Hacker News new | ask | show | jobs
by andybak 1258 days ago
Opt-in would hugely limit the amount of material - possibly to the point where AI research becomes unviable for many applications.

This would impact pure research and other use cases which are likely to be of benefit to society as a whole.

Copyright was created with clear legal limitations (albeit that those limitations are often being eroded by corporate interests).

The "natural" state of man is without copyright and it's imposition isn't a moral right - it's a legal trade-off that should carefully weigh up cost vs benefit.

1 comments

> Opt-in would hugely limit the amount of material - possibly to the point where AI research becomes unviable for many applications.

Not necessarily a bad thing. If your tools require widespread breaking of existing laws, your tools are broken.

> it's a legal trade-off that should carefully weigh up cost vs benefit.

Cost: Loss of millions of jobs which are suddenly invalidated by the loss of copyright. Less content overall being created.

Benefit: AI can freely consume what content is left.

I think the cost is far too high.

EDIT: I'd also point out that the "natural" state of man is no laws at all - ownership of goods is enforced with only your strength of arms. I really don't want to live in that kind of world.

> If your tools require widespread breaking of existing laws, your tools are broken.

What laws do you mean?

Copyright (see the copious evidence that training is not respecting copyrights or licenses across the latest commercial machine learning algorithms).

The same law you brought up? Laws which are written into national treaties?

Regardless of your beliefs about copyright and how it should be changed (or abolished), it is not just the law of the land, it is the law of the world.

> Copyright (see the copious evidence that training is not respecting copyrights or licenses across the latest commercial machine learning algorithms).

That's slightly different. Just because an AI model is capable of plagarism, that's a factor that emerges from usage. The act of training a model hasn't currently been judged to be illegal and neither as far as I know (at least in most jurisdictions) has the initial data gathering.

Creating output that infringes on someone elses copyright is obviously problemmatic and few would argue otherwise. But that isn't a problem specific to AI.

> Just because an AI model is capable of plagarism, that's a factor that emerges from usage.

I disagree, because it could be prevented by not training on copyrighted material in the first place. You can't reproduce a highly-unique Nat Geo cover photo if it hasn't been encoded into the model. You can't reproduce watermarks that aren't in the training set. Remember: it's an algorithm, not person. The outputs are directly related to what's been encoded into the model.

> The act of training a model hasn't currently been judged to be illegal

It's outside of the rights granted by the copyright holders in most cases (MIT and CC are probably the few licenses which allows this, and even CC/NC wouldn't allow it and MIT falls afoul of the attribution clause).

The legal system hasn't yet reviewed such widespread infringement yet to create precedent. But eventually it will, and I don't believe it will be kind.

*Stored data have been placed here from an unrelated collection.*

-- ==== Sys2Proof/Tests/Slice0.lean ====
section
/-! SUPPORT. Tests: words written out from the encoding tables, ill-formed terms, and concrete states that meet the hypotheses of the
statements. -/
namespace Sys2Proof.Tests
open Sys2Proof Sys2Proof.Machine Sys2Proof.Claims
set_option Elab.async false

/-! ## States in which an instruction can run -/

/-- One running cell (number 1) of 192 lane registers, four tiles, a bank and three transfer contexts, thread 0 of squad 0 in execution. -/
def base : State := { (State.reset.withFetchWord 32 0) with issue := [], out := [], cur := .bundle [⟨1, 0, 0⟩] }
def t0 : Tid := ⟨1, 0, 0⟩
/-- A lane register, a uniform register or the squad of thread 0 changed. -/
def onThread (s : State) (f : Thread → Thread) : State := s.modThread t0 f
def onSquad (s : State) (f : Squad → Squad) : State := s.modSquad 1 0 f
def withV (s : State) (xs : List (Nat × Word)) : State := onThread s (fun th => { th with v := xs.foldl (fun l x => l.set x.1 x.2) th.v })
def withK (s : State) (n : Nat) (x : Dword) : State := onSquad s (fun q => { q with k := q.k.set n x })

/-- The conditions of Solo as a check. -/
def soloCheck (s : State) (t : Tid) (F : Form) (c : Cell) (q : Squad) (th : Thread) : Bool :=
  decide (s.cur = .bundle [t]) && decide (s.upsets = []) && decide (t.lane < 32) && canIssue s t
    && q.threads.all (fun x => x.board.isEmpty && x.vres.isEmpty && x.wres.isEmpty && !x.ppar) && q.bind.all (fun x => x == 0) && q.collected.isEmpty
    && c.squads.all (fun x => x.collected.all (fun r => decide (r.cause ≠ .machineCheck))) && q.kres.isEmpty && formOk F && decide (decodeCause F none c q th = none) && !(c.strict && F.collective c.strict)

/-- A check on the cell, squad and thread of a thread. -/
def atThread (s : State) (t : Tid) (P : Cell → Squad → Thread → Bool) : Bool :=
  match s.cell? t.cell with
  | none => false
  | some c =>
    match c.squads[t.squad]? with
    | none => false
    | some q =>
      match q.threads[t.lane]? with
      | none => false
      | some th => P c q th

theorem atThread_spec {s : State} {t : Tid} {P : Cell → Squad → Thread → Bool} (h : atThread s t P = true) :
    ∃ c q th, s.cell? t.cell = some c ∧ c.squads[t.squad]? = some q ∧ q.threads[t.lane]? = some th ∧ P c q th = true := by
  unfold atThread at h
  split at h
  · cases h
  · rename_i c hc
    split at h
    · cases h
    · rename_i q hq
      split at h
      · cases h
      · rename_i th hth
        exact ⟨c, q, th, hc, hq, hth, h⟩

theorem bound_zero {q : Squad} (h : q.bind.all (fun x => x == 0) = true) (n : Nat) : q.bound n = 0 := by
  unfold Squad.bound
  split
  · rw [List.getD_eq_getElem?_getD]
    cases hx : q.bind[n - 176]? with
    | none => rfl
    | some x => simpa using List.all_eq_true.1 h x (List.mem_of_getElem? hx)
  · rfl

/-- Instruction i stands in thread 0 alone, as a lane form, with P of what it reads. -/
def laneWhen (s : State) (i : Instr) (P : Rd → Bool := fun _ => true) : Bool :=
  !(formOf i).uniform && atThread s t0 (fun c q th => soloCheck s t0 (formOf i) c q th && guardHolds (formOf i).guard th
    && P (soloRd s t0 c q th (formOf i)))

/-- What the check shows of the files, the causes and the residues. -/
theorem sound_of {q : Squad} (h : q.threads.all (fun x => x.board.isEmpty && x.vres.isEmpty && x.wres.isEmpty && !x.ppar) = true) :
    (∀ x ∈ q.threads, x.board = []) ∧ ∀ x ∈ q.threads, x.vres = [] ∧ x.wres = [] ∧ x.ppar = false := by
  have h' : ∀ x ∈ q.threads, ((x.board = [] ∧ x.vres = []) ∧ x.wres = []) ∧ x.ppar = false := by simpa using h
  exact ⟨fun x hx => (h' x hx).1.1.1, fun x hx => ⟨(h' x hx).1.1.2, (h' x hx).1.2, (h' x hx).2⟩⟩
theorem nested_of {c : Cell} (h : c.squads.all (fun x => x.collected.all (fun r => decide (r.cause ≠ .machineCheck))) = true) :
    ∀ x ∈ c.squads, ∀ r ∈ x.collected, r.cause ≠ .machineCheck := by simpa using h

theorem solo_of {s : State} {t : Tid} {i : Instr} {c : Cell} {q : Squad} {th : Thread} (hc : s.cell? t.cell = some c)
    (hq : c.squads[t.squad]? = some q) (ht : q.threads[t.lane]? = some th) (h : soloCheck s t (formOf i) c q th = true)
    (hg : guardHolds (formOf i).guard th = true) : Solo s t c q th (formOf i) := by
  simp only [soloCheck, Bool.and_eq_true, decide_eq_true_eq, List.isEmpty_iff, Bool.not_eq_true'] at h
  obtain ⟨⟨⟨⟨⟨⟨⟨⟨⟨⟨⟨h1, h2⟩, h3⟩, h4⟩, h5⟩, h6⟩, h7⟩, h8⟩, h9⟩, h10⟩, h11⟩, h12⟩ := h
  exact ⟨h1, h2, hc, hq, ht, h3, h4, (sound_of h5).1, bound_zero h6, h7, nested_of h8, (sound_of h5).2, h9, h10, h11, hg, h12⟩

/-- What a check of a lane form shows. -/
theorem laneWhen_spec {s : State} {i : Instr} {P : Rd → Bool} (h : laneWhen s i P = true) :
    ∃ c q th, (formOf i).uniform = false ∧ Solo s t0 c q th (formOf i) ∧ P (soloRd s t0 c q th (formOf i)) = true := by
  simp only [laneWhen, Bool.and_eq_true, Bool.not_eq_true'] at h
  obtain ⟨c, q, th, hc, hq, ht, h'⟩ := atThread_spec h.2
  simp only [Bool.and_eq_true] at h'
  exact ⟨c, q, th, h.1, solo_of hc hq ht h'.1.1 h'.1.2, h'.2⟩

/-- The same of a uniform step that thread 0 leads. -/
def stepWhen (s : State) (i : Instr) (P : Rd → Bool := fun _ => true) : Bool :=
  (formOf i).uniform && atThread s t0 (fun c q th => soloCheck s t0 (formOf i) c q th && guardHolds (formOf i).guard th
    && decide (th.ustep = q.ustep) && decide (q.ustep - uMin q < 8) && P (soloRd s t0 c q th (formOf i)))

theorem stepWhen_spec {s : State} {i : Instr} {P : Rd → Bool} (h : stepWhen s i P = true) :
    ∃ c q th, (formOf i).uniform = true ∧ Solo s t0 c q th (formOf i) ∧ Leads q th ∧ P (soloRd s t0 c q th (formOf i)) = true := by
  simp only [stepWhen, Bool.and_eq_true] at h
  obtain ⟨c, q, th, hc, hq, ht, h'⟩ := atThread_spec h.2
  simp only [Bool.and_eq_true, decide_eq_true_eq] at h'
  obtain ⟨⟨⟨⟨h1, h2⟩, h3⟩, h4⟩, h5⟩ := h'
  exact ⟨c, q, th, h.1, solo_of hc hq ht h1 h2, ⟨h3, h4⟩, h5⟩

/-- An instruction of three lane operands, v4 from v8, v10 and v12, by FN; one that writes p4; one of spectral registers; and a uniform one. -/
def e (fn : BitVec 4 := 0) (imm : BitVec 16 := 0) : Ext := ⟨fn, 4, 0, ⟨false, 0⟩, ⟨8, 0, 0⟩, ⟨10, 0, 0⟩, ⟨12, 0, 0⟩, imm, none⟩
def e2 (fn : BitVec 4 := 0) (imm : BitVec 16 := 0) : Ext := { e fn imm with c := ⟨0, 0, 0⟩ }
def e1 (fn : BitVec 4 := 0) (imm : BitVec 16 := 0) : Ext := { e2 fn imm with b := ⟨0, 0, 0⟩ }
def u2 (fn : BitVec 4 := 0) (imm : BitVec 16 := 0) : Ext := ⟨fn, 0xC4, 0, ⟨false, 0⟩, ⟨0xC8, 0, 0⟩, ⟨0xCA, 0, 0⟩, ⟨0, 0, 0⟩, imm, none⟩
def u1 (fn : BitVec 4 := 0) (imm : BitVec 16 := 0) : Ext := { u2 fn imm with b := ⟨0, 0, 0⟩ }
/-- A literal as operand. -/
def litA (x : Dword) (f : Ext) : Ext := { f with a := ⟨0xFF, 0, 0⟩, lit := some x }
def litB (x : Dword) (f : Ext) : Ext := { f with b := ⟨0xFF, 0, 0⟩, lit := some x }

/-! ## Hypotheses of the statements about computation -/

/-- The instruction answers a next state of which P holds. -/
def after (i : Instr) (s : State) (P : State → Bool := fun _ => true) : Bool := match exec i s with
  | .next t => P t
  | _ => false

theorem witness_Integers_32 : [Instr.iadd (e2 2), .isub (e2 6), .imul (e2 0), .imulh (e2 2), .imad (e 0), .imin (e2 2), .imax (e2 0),
    .iabs (e1 2), .ineg (e1 2), .and (e2 0), .or (e2 0), .xor (e2 0), .andn (e2 0), .shl (e2 0), .shr (e2 2), .rol (e2 0), .ror (e2 0),
    .clz (e1 0), .ctz (e1 0), .popc (e1 0), .brev (e1 0), .mov (e1 0)].all (fun i => laneWhen base i) = true := by decide +kernel
theorem witness_Integers_64 : [Instr.iadd (e2 3), .isub (e2 7), .imul (e2 1), .imulh (e2 3), .imad (e 1), .imin (e2 3), .imax (e2 1),
    .iabs (e1 3), .ineg (e1 3), .and (e2 1), .shl (e2 1), .shr (e2 3), .rol (e2 1), .clz (e1 1), .mov (e1 1)].all
    (fun i => laneWhen base i) = true := by decide +kernel
theorem witness_Integers_uniform : [Instr.iadd (u2 1), .isub (u2 1), .imul (u2 1), .and (u2 1), .or (u2 0), .shl (u2 0), .popc (u1 1), .mov (u1 1)].all
    (fun i => stepWhen base i) = true := by decide +kernel

/-! ### Selections, references, base words -/

theorem witness_Selections : [Instr.sel { e 1 with c := ⟨3, 0, 0⟩ }, .sel { e 0 with c := ⟨15, 0, 0⟩ }, .isetp { e2 5 0x0051 with d := 15 }, .isetp { e2 10 0 with d := 0 },
    .plop { e 0 0xE8 with a := ⟨1, 0, 0⟩, b := ⟨2, 0, 0⟩, c := ⟨3, 0, 0⟩ }, .vote { e1 0 with a := ⟨1, 0, 0⟩ }, .vote { e1 3 with a := ⟨0, 0, 0⟩ },
    .vote { e1 4 with a := ⟨1, 0, 0⟩ }, .cvt (e1 0 0x0430), .cvt (e1 0 0x0064), .cvt (e1 0 0x00AD), .pack (e2 0 0x8888), .pack (e2 1), .pack (e2 2),
    .unpack (e1 0 3), .unpack (e1 1 7), .unpack (e1 2 1), .unpack (e1 3)].all (fun i => laneWhen base i) = true := by decide +kernel
theorem witness_BitFields : [Instr.bfx (e2 2), .bfx (e2 3), .bfi (e 0), .bfi (e 1), .bitil (e 0), .bitil (e2 4), .bitdil (e1 0 2), .bitdil (e1 4 1)].all
    (fun i => laneWhen base i) = true := by decide +kernel
/-- The new index and offset within their fields, at their last values, and one beyond. -/
theorem witness_References_made : laneWhen base (.refmk (litA 0xFFFFF (e2 0))) (fun r => (r.x32 ⟨0xFF, 0, 0⟩).toNat < 2 ^ 20) = true
    ∧ laneWhen base (.refmk (litB 0xFFFFFFFFFFF (e2 0))) (fun r => (r.x64 ⟨0xFF, 0, 0⟩).toNat < 2 ^ 44) = true := by decide +kernel
theorem witness_References_refused : laneWhen base (.refmk (litA 0x100000 (e2 0))) (fun r => 2 ^ 20 ≤ (r.x32 ⟨0xFF, 0, 0⟩).toNat) = true
    ∧ laneWhen base (.refmk (litB 0x100000000000 (e2 0))) (fun r => 2 ^ 44 ≤ (r.x64 ⟨0xFF, 0, 0⟩).toNat) = true := by decide +kernel
theorem witness_References_moved :
    laneWhen base (.refadd (litB 0xFFFFFFFFFFF (e2 1))) (fun r => decide (0 ≤ moved (litB 0xFFFFFFFFFFF (e2 1)) r ∧ moved (litB 0xFFFFFFFFFFF (e2 1)) r < 2 ^ 44)) = true
    ∧ laneWhen base (.refadd (litB 0xFFFFFFFF (e2 0))) (fun r => decide (moved (litB 0xFFFFFFFF (e2 0)) r < 0)) = true
    ∧ laneWhen base (.refadd (litB 0x100000000000 (e2 1))) (fun r => decide (2 ^ 44 ≤ moved (litB 0x100000000000 (e2 1)) r)) = true
    ∧ [Instr.refget (e1 0), .refget (e1 1)].all (fun i => laneWhen base i) = true := by decide +kernel

def b2 : Base2 := ⟨4, 8, 10⟩
def bl : BaseLit := ⟨4, 8, 0xFFFFFFFF00000001⟩
theorem witness_BaseWords : [Instr.iaddBase b2, .isubBase b2, .imulBase b2, .andBase b2, .orBase b2, .xorBase b2, .andnBase b2, .shlBase b2, .shrNBase b2,
    .shrSBase b2, .iminSBase b2, .imaxSBase b2, .iminNBase b2, .imaxNBase b2, .rolBase b2, .rorBase b2, .movBase ⟨4, 8⟩, .clzBase ⟨4, 8⟩, .ctzBase ⟨4, 8⟩,
    .popcBase ⟨4, 8⟩, .brevBase ⟨4, 8⟩, .nop].all (fun i => laneWhen base i) = true := by decide +kernel
theorem witness_BaseWords_uniform : [Instr.iaddBase ⟨0xC4, 0xC8, 0xFC⟩, .movBase ⟨0xFB, 0xC0⟩, .iaddBaseImm ⟨0xC4, 0xC8, 0x80⟩, .movi ⟨0xC4, 0x8000⟩,
    .movhi ⟨0xC4, 0x8000⟩].all (fun i => stepWhen base i) = true := by decide +kernel
theorem witness_BaseWords_literal : [Instr.iaddBaseLit bl, .isubBaseLit bl, .imulBaseLit bl, .andBaseLit bl, .orBaseLit bl, .xorBaseLit bl, .andnBaseLit bl,
    .shlBaseLit bl, .shrNBaseLit bl, .shrSBaseLit bl, .iminSBaseLit bl, .imaxSBaseLit bl, .iminNBaseLit bl, .imaxNBaseLit bl, .rolBaseLit bl, .rorBaseLit bl].all
    (fun i => laneWhen base i) = true := by decide +kernel
theorem witness_BaseWords_immediate : [Instr.iaddBaseImm ⟨4, 8, 0xFF⟩, .andBaseImm ⟨4, 8, 0xFF⟩, .orBaseImm ⟨4, 8, 0xFF⟩, .xorBaseImm ⟨4, 8, 0xFF⟩,
    .shlBaseImm ⟨4, 8, 63⟩, .shrNBaseImm ⟨4, 8, 31⟩, .shrSBaseImm ⟨4, 8, 32⟩, .movi ⟨191, 0x8000⟩, .movhi ⟨4, 0x8000⟩].all
    (fun i => laneWhen base i) = true := by decide +kernel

> You can't reproduce watermarks that aren't in the training set.

You most certainly can reproduce watermarks that aren't in the training set. It can synthesize novel watermarks the same way it can synthesize novel images.

The vast majority of output is non-infringing.

> It's outside of the rights granted by the copyright holders in most cases (MIT and CC are probably the few licenses which allows this, and even CC/NC wouldn't allow it and MIT falls afoul of the attribution clause).

Except

a) This assumes that training isn't covered under fair use

b) attribution is only required for output that infringes - not the model itself.

Most of your arguments seem to apply to the output not to the model itself or the act of training it.

> I disagree, because it could be prevented by not training on copyrighted material in the first place.

This.

> The legal system hasn't yet reviewed such widespread infringement yet to create precedent. But eventually it will, and I don't believe it will be kind.

There you go, we'll see how this is tested against the AI bros once the legal system catches up.